### What you need to do:
Please restate each entry that follows word for word.

### Extracted material:
-- ==== Sys2Proof/Tests/Slice0.lean ====
section
/-! SUPPORT. The model's own tests. Expected values are spec/95_test_vectors.md's (the section stands at each test) or
are written out from the encodings of 30_encoding.md; then one witness for each obligation with hypotheses. -/

namespace Sys2Proof.Tests

open Sys2Proof.Machine

/-! ### Helpers -/

/-- The bytes of a number, most significant first, as the vectors are written. -/
def bytes (n v : Nat) : List Byte := (List.range n).map fun i => BitVec.ofNat 8 (v / 256 ^ (n - 1 - i))

/-- A storage space that begins with the given bytes and is zero after them. -/
def space (n : Nat) (l : List Byte) : Vector Byte n := Vector.ofFn fun i => l.getD i.val 0

/-- The state of a next outcome, the reset state for any other. -/
def after : Host.Outcome State Fault Refusal → State
  | .next s => s
  | .fault _ => State.reset
  | .refused _ => State.reset

/-- Reset, but for the phase and the pending length of `E2`. -/
def inE2 (p : Phase) (pl : Nat) : State :=
  { State.reset with e2 := { Md2Engine.reset with phase := p, pendingLength := pl } }

/-- Reset, but for the phase and the pending length of `E4`, and the bit count that goes with it. -/
def inE4 (p : Phase) (pl : Nat) : State :=
  { State.reset with
    e4 := { Md4Engine.reset with phase := p, pendingLength := pl, totalBitLength := BitVec.ofNat 64 (8 * pl) } }

/-- Reset, with the given words and payload bytes on the command port. -/
def onPort (ws : List Word) (ps : List Byte) : State :=
  { State.reset with commandWords := ws, payloadStream := ps }

/-! ### Well-formedness: an ill-formed term for each check -/

theorem test_feedMd2_too_long : (Instr.feedMd2 (List.replicate 65536 0)).wellFormed = false := by
  rw [Instr.wellFormed, List.length_replicate]; decide
theorem test_feedMd4_too_long : (Instr.feedMd4 (List.replicate 65536 0)).wellFormed = false := by
  rw [Instr.wellFormed, List.length_replicate]; decide
theorem test_digestMd2_too_large : (Instr.digestMd2 65536).wellFormed = false := by decide
theorem test_digestMd4_too_large : (Instr.digestMd4 65536).wellFormed = false := by decide
theorem test_longest_is_wellFormed :
    (Instr.digestMd2 65535).wellFormed = true ∧ (Instr.digestMd4 65535).wellFormed = true ∧
    (Instr.feedMd2 []).wellFormed = true ∧ Instr.resetMd2.wellFormed = true := by decide

/-! ### Decoding: the words of R57, bit by bit (op 31:28, alg 27:24, rsv 23:16, len 15:0) -/

theorem test_decode_resetMd2 : decode 0b0000_0000_00000000_0000000000000000#32 [5] = .ok (.resetMd2, [5]) := by decide
theorem test_decode_feedMd2 : decode 0b0001_0000_00000000_0000000000000011#32 [97, 98, 99, 5] =
    .ok (.feedMd2 [97, 98, 99], [5]) := by decide
theorem test_decode_finalizeMd2 : decode 0b0010_0000_00000000_0000000000000000#32 [] = .ok (.finalizeMd2, []) := by
  decide
theorem test_decode_digestMd2 : decode 0b0011_0000_00000000_0000000000010000#32 [] = .ok (.digestMd2 16, []) := by decide
theorem test_decode_blocksizeMd2 : decode 0b0100_0000_00000000_0000000000000000#32 [] = .ok (.blocksizeMd2, []) := by
  decide
theorem test_decode_digestbitsMd2 : decode 0b0101_0000_00000000_0000000000000000#32 [] = .ok (.digestbitsMd2, []) := by
  decide
theorem test_decode_resetMd4 : decode 0b0000_0001_00000000_0000000000000000#32 [5] = .ok (.resetMd4, [5]) := by decide
theorem test_decode_feedMd4 : decode 0b0001_0001_00000000_0000000000000000#32 [97] = .ok (.feedMd4 [], [97]) := by decide
theorem test_decode_finalizeMd4 : decode 0b0010_0001_00000000_0000000000000000#32 [] = .ok (.finalizeMd4, []) := by
  decide
theorem test_decode_digestMd4 : decode 0b0011_0001_00000000_1111111111111111#32 [] = .ok (.digestMd4 65535, []) := by
  decide
theorem test_decode_blocksizeMd4 : decode 0b0100_0001_00000000_0000000000000000#32 [] = .ok (.blocksizeMd4, []) := by
  decide
theorem test_decode_digestbitsMd4 : decode 0b0101_0001_00000000_0000000000000000#32 [] = .ok (.digestbitsMd4, []) := by
  decide

/-- The four kinds of illegal word, in the order R50 tests for them, and a `FEED` whose payload is not whole. -/
theorem test_decode_rejects :
    decode 0b1111_0010_00000001_0000000000000001#32 [] = .error .reservedOp ∧
    decode 0b0000_0010_00000001_0000000000000001#32 [] = .error .reservedAlg ∧
    decode 0b0001_0000_10000000_0000000000000001#32 [1] = .error .reservedBits ∧
    decode 0b0101_0001_00000000_1000000000000000#32 [] = .error .nonzeroLen ∧
    decode 0b0001_0000_00000000_0000000000000010#32 [1] = .error .payloadIncomplete := by decide

/-- `FEED.MD4` of two bytes as the opcode table numbers bits: the payload follows the word. -/
theorem test_decodeTableWord :
    decodeTableWord 48 0x6261_11000002 = some (.feedMd4 [0x61, 0x62]) ∧
    decodeTableWord 32 0x11000002 = some (.feedMd4 [0, 0]) ∧ decodeTableWord 32 0x60000000 = none := by decide

/-! ### Micro-operations of the MD2 engine (95_test_vectors.md section 2.1) -/

theorem test_sBox : sBox 0x42 = 0x79 ∧ sBox 0x72 = 0x38 ∧ sBox 0x7f = 0xf1 ∧ sBox 0x80 = 0x45 ∧ sBox 0xfe = 0x83 := by
  decide

/-- Row 4: the carry through `C[15]`. -/
theorem test_checksum2 :
    (checksum2 (space 16 (bytes 16 0xbe02be2d93af46b8459c11d253498aeb)) (Vector.replicate 16 0x10)).toList =
      bytes 16 0x8d42e399c84674f0b7a695a33d5ed52a := by decide +kernel

/-- Row 5: all three regions of `X`, from `X0` and `PB` of bytes `ff`. -/
theorem test_compress2 :
    (compress2 (Vector.replicate 48 0xff) (Vector.replicate 16 0xff)).toList =
      bytes 48 0xbab59bda2127b446a5ef896bc7df2dff73afd67f724954d685c4de05b1b3a5574959ebe4dfe1d5d08cceb82824f95421 := by
  decide +kernel

/-! ### Commands of the MD2 engine (sections 2.2, 6) -/

theorem test_resetMd2 : (after (exec .resetMd2 (inE2 .faulted 16))).e2 = Md2Engine.reset := by decide +kernel

theorem test_feedMd2 :
    let e := (after (exec (.feedMd2 [0x61, 0x62, 0x63]) (inE2 .absorbing 0))).e2
    e.pendingBlock = space 16 [0x61, 0x62, 0x63] ∧ e.pendingLength = 3 := by decide

/-- V2.5: sixteen bytes are a block; the stale bytes stay in `PB`. -/
theorem test_feedMd2_block :
    let e := (after (exec (.feedMd2 (bytes 16 0x30313233343536373839616263646566)) (inE2 .absorbing 0))).e2
    e.checksum.toList = bytes 16 0xbe02be2d93af46b8459c11d253498aeb ∧
    e.transformBuffer.toList.take 16 = bytes 16 0x31b61effb6f0383440c132ddccbf62f9 ∧
    e.pendingBlock.toList = bytes 16 0x30313233343536373839616263646566 ∧ e.pendingLength = 0 := by decide +kernel

/-- V2.1: the empty message. -/
theorem test_finalizeMd2 :
    let e := (after (exec .finalizeMd2 (inE2 .absorbing 0))).e2
    e.digestBytes = bytes 16 0x8350e5a3e24c153df2275c9f80692773 ∧
    e.pendingBlock.toList = bytes 16 0x623867b6af52795e5f214e9720beea8d ∧ e.phase = .finalized := by decide +kernel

### Exercise output:
-- ==== Sys2Proof/Tests/Slice0.lean ====
section
/-! SUPPORT. The model's own tests. Expected values are spec/95_test_vectors.md's (the section stands at each test) or
are written out from the encodings of 30_encoding.md; then one witness for each obligation with hypotheses. -/

namespace Sys2Proof.Tests

open Sys2Proof.Machine

/-! ### Helpers -/

/-- The bytes of a number, most significant first, as the vectors are written. -/
def bytes (n v : Nat) : List Byte := (List.range n).map fun i => BitVec.ofNat 8 (v / 256 ^ (n - 1 - i))

/-- A storage space that begins with the given bytes and is zero after them. -/
def space (n : Nat) (l : List Byte) : Vector Byte n := Vector.ofFn fun i => l.getD i.val 0

/-- The state of a next outcome, the reset state for any other. -/
def after : Host.Outcome State Fault Refusal → State
  | .next s => s
  | .fault _ => State.reset
  | .refused _ => State.reset

/-- Reset, but for the phase and the pending length of `E2`. -/
def inE2 (p : Phase) (pl : Nat) : State :=
  { State.reset with e2 := { Md2Engine.reset with phase := p, pendingLength := pl } }

/-- Reset, but for the phase and the pending length of `E4`, and the bit count that goes with it. -/
def inE4 (p : Phase) (pl : Nat) : State :=
  { State.reset with
    e4 := { Md4Engine.reset with phase := p, pendingLength := pl, totalBitLength := BitVec.ofNat 64 (8 * pl) } }

/-- Reset, with the given words and payload bytes on the command port. -/
def onPort (ws : List Word) (ps : List Byte) : State :=
  { State.reset with commandWords := ws, payloadStream := ps }

/-! ### Well-formedness: an ill-formed term for each check -/

theorem test_feedMd2_too_long : (Instr.feedMd2 (List.replicate 65536 0)).wellFormed = false := by
  rw [Instr.wellFormed, List.length_replicate]; decide
theorem test_feedMd4_too_long : (Instr.feedMd4 (List.replicate 65536 0)).wellFormed = false := by
  rw [Instr.wellFormed, List.length_replicate]; decide
theorem test_digestMd2_too_large : (Instr.digestMd2 65536).wellFormed = false := by decide
theorem test_digestMd4_too_large : (Instr.digestMd4 65536).wellFormed = false := by decide
theorem test_longest_is_wellFormed :
    (Instr.digestMd2 65535).wellFormed = true ∧ (Instr.digestMd4 65535).wellFormed = true ∧
    (Instr.feedMd2 []).wellFormed = true ∧ Instr.resetMd2.wellFormed = true := by decide

/-! ### Decoding: the words of R57, bit by bit (op 31:28, alg 27:24, rsv 23:16, len 15:0) -/

theorem test_decode_resetMd2 : decode 0b0000_0000_00000000_0000000000000000#32 [5] = .ok (.resetMd2, [5]) := by decide
theorem test_decode_feedMd2 : decode 0b0001_0000_00000000_0000000000000011#32 [97, 98, 99, 5] =
    .ok (.feedMd2 [97, 98, 99], [5]) := by decide
theorem test_decode_finalizeMd2 : decode 0b0010_0000_00000000_0000000000000000#32 [] = .ok (.finalizeMd2, []) := by
  decide
theorem test_decode_digestMd2 : decode 0b0011_0000_00000000_0000000000010000#32 [] = .ok (.digestMd2 16, []) := by decide
theorem test_decode_blocksizeMd2 : decode 0b0100_0000_00000000_0000000000000000#32 [] = .ok (.blocksizeMd2, []) := by
  decide
theorem test_decode_digestbitsMd2 : decode 0b0101_0000_00000000_0000000000000000#32 [] = .ok (.digestbitsMd2, []) := by
  decide
theorem test_decode_resetMd4 : decode 0b0000_0001_00000000_0000000000000000#32 [5] = .ok (.resetMd4, [5]) := by decide
theorem test_decode_feedMd4 : decode 0b0001_0001_00000000_0000000000000000#32 [97] = .ok (.feedMd4 [], [97]) := by decide
theorem test_decode_finalizeMd4 : decode 0b0010_0001_00000000_0000000000000000#32 [] = .ok (.finalizeMd4, []) := by
  decide
theorem test_decode_digestMd4 : decode 0b0011_0001_00000000_1111111111111111#32 [] = .ok (.digestMd4 65535, []) := by
  decide
theorem test_decode_blocksizeMd4 : decode 0b0100_0001_00000000_0000000000000000#32 [] = .ok (.blocksizeMd4, []) := by
  decide
theorem test_decode_digestbitsMd4 : decode 0b0101_0001_00000000_0000000000000000#32 [] = .ok (.digestbitsMd4, []) := by
  decide

/-- The four kinds of illegal word, in the order R50 tests for them, and a `FEED` whose payload is not whole. -/
theorem test_decode_rejects :
    decode 0b1111_0010_00000001_0000000000000001#32 [] = .error .reservedOp ∧
    decode 0b0000_0010_00000001_0000000000000001#32 [] = .error .reservedAlg ∧
    decode 0b0001_0000_10000000_0000000000000001#32 [1] = .error .reservedBits ∧
    decode 0b0101_0001_00000000_1000000000000000#32 [] = .error .nonzeroLen ∧
    decode 0b0001_0000_00000000_0000000000000010#32 [1] = .error .payloadIncomplete := by decide

/-- `FEED.MD4` of two bytes as the opcode table numbers bits: the payload follows the word. -/
theorem test_decodeTableWord :
    decodeTableWord 48 0x6261_11000002 = some (.feedMd4 [0x61, 0x62]) ∧
    decodeTableWord 32 0x11000002 = some (.feedMd4 [0, 0]) ∧ decodeTableWord 32 0x60000000 = none := by decide

/-! ### Micro-operations of the MD2 engine (95_test_vectors.md section 2.1) -/

theorem test_sBox : sBox 0x42 = 0x79 ∧ sBox 0x72 = 0x38 ∧ sBox 0x7f = 0xf1 ∧ sBox 0x80 = 0x45 ∧ sBox 0xfe = 0x83 := by
  decide

/-- Row 4: the carry through `C[15]`. -/
theorem test_checksum2 :
    (checksum2 (space 16 (bytes 16 0xbe02be2d93af46b8459c11d253498aeb)) (Vector.replicate 16 0x10)).toList =
      bytes 16 0x8d42e399c84674f0b7a695a33d5ed52a := by decide +kernel

/-- Row 5: all three regions of `X`, from `X0` and `PB` of bytes `ff`. -/
theorem test_compress2 :
    (compress2 (Vector.replicate 48 0xff) (Vector.replicate 16 0xff)).toList =
      bytes 48 0xbab59bda2127b446a5ef896bc7df2dff73afd67f724954d685c4de05b1b3a5574959ebe4dfe1d5d08cceb82824f95421 := by
  decide +kernel

/-! ### Commands of the MD2 engine (sections 2.2, 6) -/

theorem test_resetMd2 : (after (exec .resetMd2 (inE2 .faulted 16))).e2 = Md2Engine.reset := by decide +kernel

theorem test_feedMd2 :
    let e := (after (exec (.feedMd2 [0x61, 0x62, 0x63]) (inE2 .absorbing 0))).e2
    e.pendingBlock = space 16 [0x61, 0x62, 0x63] ∧ e.pendingLength = 3 := by decide

/-- V2.5: sixteen bytes are a block; the stale bytes stay in `PB`. -/
theorem test_feedMd2_block :
    let e := (after (exec (.feedMd2 (bytes 16 0x30313233343536373839616263646566)) (inE2 .absorbing 0))).e2
    e.checksum.toList = bytes 16 0xbe02be2d93af46b8459c11d253498aeb ∧
    e.transformBuffer.toList.take 16 = bytes 16 0x31b61effb6f0383440c132ddccbf62f9 ∧
    e.pendingBlock.toList = bytes 16 0x30313233343536373839616263646566 ∧ e.pendingLength = 0 := by decide +kernel

/-- V2.1: the empty message. -/
theorem test_finalizeMd2 :
    let e := (after (exec .finalizeMd2 (inE2 .absorbing 0))).e2
    e.digestBytes = bytes 16 0x8350e5a3e24c153df2275c9f80692773 ∧
    e.pendingBlock.toList = bytes 16 0x623867b6af52795e5f214e9720beea8d ∧ e.phase = .finalized := by decide +kernel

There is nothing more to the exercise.